== Exercise ==
Report every line below that carries the word "straps".

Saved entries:
################

-- ==== Sys2Proof/Machine/ExecPower.lean ====
section
/-! DEFINITION. The meanings of the commands of power, reset and boot. -/
namespace Sys2Proof.Machine

/-- DOMAIN_ON (R479). A write of pmu.pd.on starts switching domains on. -/
def execDomainOn (mask : Nat) (s : State) : Result := runBoth s fun v d => ownerWrite v d [part1 O.pmuPdOn mask]
/-- DOMAIN_OFF (R479). A write of pmu.pd.off starts switching domains off. -/
def execDomainOff (mask : Nat) (s : State) : Result := runBoth s fun v d => ownerWrite v d [part1 O.pmuPdOff mask]
/-- DOMAIN_SWITCH_DONE (R479). A domain finishes switching on, after clearing and stored entries, or off. -/
def execDomainSwitchDone (n : Fin 31) (s : State) : Result := run s fun _ d => domainSwitchDone d n.val
/-- QUIET (R481). pmu.cmd QUIET switches idle domains off. -/
def execQuiet (s : State) : Result := runBoth s fun v d => ownerWrite v d [part1 O.pmuCmd 2]
/-- PMU_RUN (R481). pmu.cmd RUN switches the QUIET set back on. -/
def execPmuRun (s : State) : Result := runBoth s fun v d => ownerWrite v d [part1 O.pmuCmd 3]
/-- STANDBY (R482). pmu.cmd STANDBY enters STANDBY in order. -/
def execStandby (s : State) : Result := runBoth s fun v d => ownerWrite v d [part1 O.pmuCmd 4]
/-- RESET_REQUEST (R485). pmu.cmd RESET makes a controller reset 1 ms after the response. -/
def execResetRequest (straps : Nat) (s : State) : Result := run s fun v d => resetRequest v d straps
/-- CONFIRM (R494). pmu.cmd CONFIRM confirms the running slot. -/
def execConfirm (s : State) : Result := runBoth s fun v d => ownerWrite v d [part1 O.pmuCmd 5]
/-- POWER_ON_RESET (R485). A supply below its POR threshold, or PWR_OK low, resets everything except VBAT. -/
def execPowerOnReset (s : State) : Result := run s fun _ d => powerOnReset d
/-- RESET_PIN_LOW (R487). A filtered low on RESET_N holds a controller reset. -/
def execResetPinLow (s : State) : Result := run s fun _ d => resetPinLow d
/-- RESET_PIN_HIGH (R487). A filtered high on RESET_N releases the reset. -/
def execResetPinHigh (straps : Nat) (s : State) : Result := run s fun v d => resetPinHigh v d straps
/-- RESET_STUCK_GUARD (R487). RESET_N is held low for the stuck guard, the reset is released and the pin ignored. -/
def execResetStuckGuard (straps : Nat) (s : State) : Result := run s fun v d => resetStuck v d straps
/-- RESET_PIN_REARM (R487). 100 ms high in IGNORED rearm the pin. -/
def execResetPinRearm (s : State) : Result := run s fun _ d => resetRearm d
/-- POWER_FAIL_WARNING (R489). A fall of PWR_OK saves counts and the snapshot and raises the supply source. -/
def execPowerFailWarning (s : State) : Result := run s fun _ d => powerFail d
/-- WATCHDOG_EXPIRY (R490). A service core's watchdog expires, making a core or controller reset. -/
def execWatchdogExpiry (core : Fin 2) (straps : Nat) (s : State) : Result := run s fun v d => watchdogExpiry v d core.val straps
/-- CORE_RESET (R485). A write of pmu.core_reset resets a non-active core. -/
def execCoreReset (core : Nat) (s : State) : Result := runBoth s fun v d => ownerWrite v d [part1 O.pmuCoreReset core]
/-- LANE_RESET (R485). A write of pmu.lane_reset cycles a lane domain without drain. -/
def execLaneReset (mask : Nat) (s : State) : Result := runBoth s fun v d => ownerWrite v d [part1 O.pmuLaneReset mask]
/-- UNIT_RESET (R485). A write of pmu.unit_reset returns a unit to its power-on state. -/
def execUnitReset (mask : Nat) (s : State) : Result := runBoth s fun v d => ownerWrite v d [part1 O.pmuUnitReset mask]
/-- BOOT_IMAGE_VERIFIED (R492). The image is loaded and verified, and the device enters HEATH, MEADOW or SAFE. -/
def execBootImageVerified (s : State) : Result := run s fun _ d => bootVerified d
/-- BOOT_CONFIRM_TIME (R494). confirm_time in MEADOW or FALLOW confirms the slot. -/
def execBootConfirmTime (s : State) : Result := runBoth s fun v d => confirmTime v d
/-- WAKE (R483). A wake source in STANDBY starts BOOT with cause WAKE. -/
def execWake (src : Nat) (detail : Nat) (straps : Nat) (s : State) : Result := run s fun v d => wake v d src detail straps
/-- POWER_OFF (R484). Removal of VDD_AON enters OFF. -/
def execPowerOff (s : State) : Result := run s fun _ d => powerOff d
/-- DOMAIN_SWITCHED_OFF_BY_FAULT (R192). A switched domain, such as a lane domain, PD13 or PD27, is lost by a fault; its unit
stops, W is lost, and dependants fall back. -/
def execDomainSwitchedOffByFault (n : Fin 31) (s : State) : Result := run s fun _ d => domainLost d n.val
/-- VBAT_BELOW_MINIMUM (R288). VBAT falls below the RTC minimum or the 32 kHz oscillator stops, and the RTC valid bit is
cleared. -/
def execVbatBelowMinimum (s : State) : Result := run s fun _ d => rtcInvalid d
/-- POWER_ON_RESET_RELEASE (R487). Supplies are above their POR thresholds and PWR_OK is high, so the power-on reset is
released and BOOT begins. -/
def execPowerOnResetRelease (counts : Nat) (size : Nat) (able : Bool) (straps : Nat) (s : State) : Result :=
  run s fun v d => powerRelease v d counts size able straps

end Sys2Proof.Machine
end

################

== Exercise response ==
def execResetRequest (straps : Nat) (s : State) : Result := run s fun v d => resetRequest v d straps
def execResetPinHigh (straps : Nat) (s : State) : Result := run s fun v d => resetPinHigh v d straps
def execResetStuckGuard (straps : Nat) (s : State) : Result := run s fun v d => resetStuck v d straps
def execWatchdogExpiry (core : Fin 2) (straps : Nat) (s : State) : Result := run s fun v d => watchdogExpiry v d core.val straps
def execWake (src : Nat) (detail : Nat) (straps : Nat) (s : State) : Result := run s fun v d => wake v d src detail straps
def execPowerOnResetRelease (counts : Nat) (size : Nat) (able : Bool) (straps : Nat) (s : State) : Result :=
  run s fun v d => powerRelease v d counts size able straps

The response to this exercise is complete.